Un récit naturaliste
Pour construire ce récit, Charlotte Devillers et Arnaud Dufeys se sont appuyés sur plusieurs témoignages et sur les constantes qui en ressortaient : les procédures juridiques sinueuses, longues et faites d’allers-retours, les audiences à répétition, les questions traumatisantes quant aux récits des agressions, répétées encore et encore. Infirmière de profession, Charlotte Devillers s’est notamment appuyée sur son expérience personnelle d’accompagnement des patients. Le film touche du doigt une réalité que les réalisateurs ont voulu représenter dans les moindres détails. Aux côtés des acteurs belges Myriem Akheddiou (la mère) et Laurent Capelluto (le père), au jeu millimétré et d’une justesse impressionnante, des professionnels du barreau interprètent les rôles des avocats. Il en ressort une performance troublante, plus vraie que nature.

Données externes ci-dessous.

-- ==== Sys2Proof/Machine/Flags.lean ====
section
/-! DEFINITION. FLAGS (10_state.md R26) and the condition of JCC (41_control_transfer.md R176). Only the ALU operation writes
FLAGS, wholly and through ALU_FN (R142); the spec fixes the bits' places and names, and no rule that sets them (I1). -/

namespace Sys2Proof.Machine

open Sys2Proof

/-- C, bit 0 (R26). -/
def State.carry (s : State) : Bool := s.flags.getLsbD 0

/-- Z, bit 1 (R26). -/
def State.zero (s : State) : Bool := s.flags.getLsbD 1

/-- S, bit 2 (R26). -/
def State.sign (s : State) : Bool := s.flags.getLsbD 2

/-- V, bit 3 (R26). -/
def State.overflow (s : State) : Bool := s.flags.getLsbD 3

/-- `COND(c, flags)` under a binding (R176): it depends on c and FLAGS alone. -/
def condOf (binding : Config.CondBinding) (c flags : Nibble) : Bool :=
  match binding with
  | .free => Config.cond c flags
  | .table bits => bits.getLsbD (16 * c.toNat + flags.toNat)

/-- Whether the condition selected by `c` holds of the state's FLAGS. -/
def State.condHolds (s : State) (c : Nibble) : Bool := condOf s.cfg.cond c s.flags

end Sys2Proof.Machine
end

La mise en scène est minimaliste. Filmés sans profondeur de champ, les acteurs évoluent souvent seuls à l’écran, laissant apparaître la moindre expression de leur visage, la moindre rougeur dans leurs yeux. Derrière eux, les murs blancs, glaciaux et austères du tribunal de la jeunesse. Comme au théâtre, les protagonistes de l’audience prennent la parole à tour de rôle. Voici l’avocate du père défendant son client, qui prétend ne plus avoir de contact avec sa famille depuis deux ans. Il n’a rien fait, affirme-t-il, il n’a rien à se reprocher. Progressivement, dans le bureau de la juge, on accule Alice. On dresse le portrait d’une mère surprotectrice, paranoïaque. On fait d’Étienne un fils étouffé, manipulé par les psychoses de sa mère, qu’importe son témoignage pourtant éloquent. Un récit familial se tisse. La tension monte, comme un piège qui se referme sur la mère.
L’inversion de la faute
Charlotte Devillers et Arnaud Dufeys parviennent à construire avec finesse l’inversion de la culpabilité, la mise en doute des victimes, quoi qu’elles disent, peu importent les preuves. « J’ai l’impression que la plupart des gens préfèrent croire que nous mentons, plutôt que de croire ce que nous avons vécu« , s’effondre Alice. D’une mère qui tente de protéger ses enfants, la défense fait une mère qui les détruirait. Pourtant court, le film est une longue traversée de l’enfer kafkaïen des procédures judiciaires dans les cas d’inceste, qui finissent par ajouter du traumatisme à une situation déjà à vif. Lison Chambe
On vous croit, Charlotte Devillers, Arnaud Dufeys : Drame, 1h18. Avec Myriem Akheddiou, Laurent Capelluto, Natali Broods (Belgique, sortie le 12/11).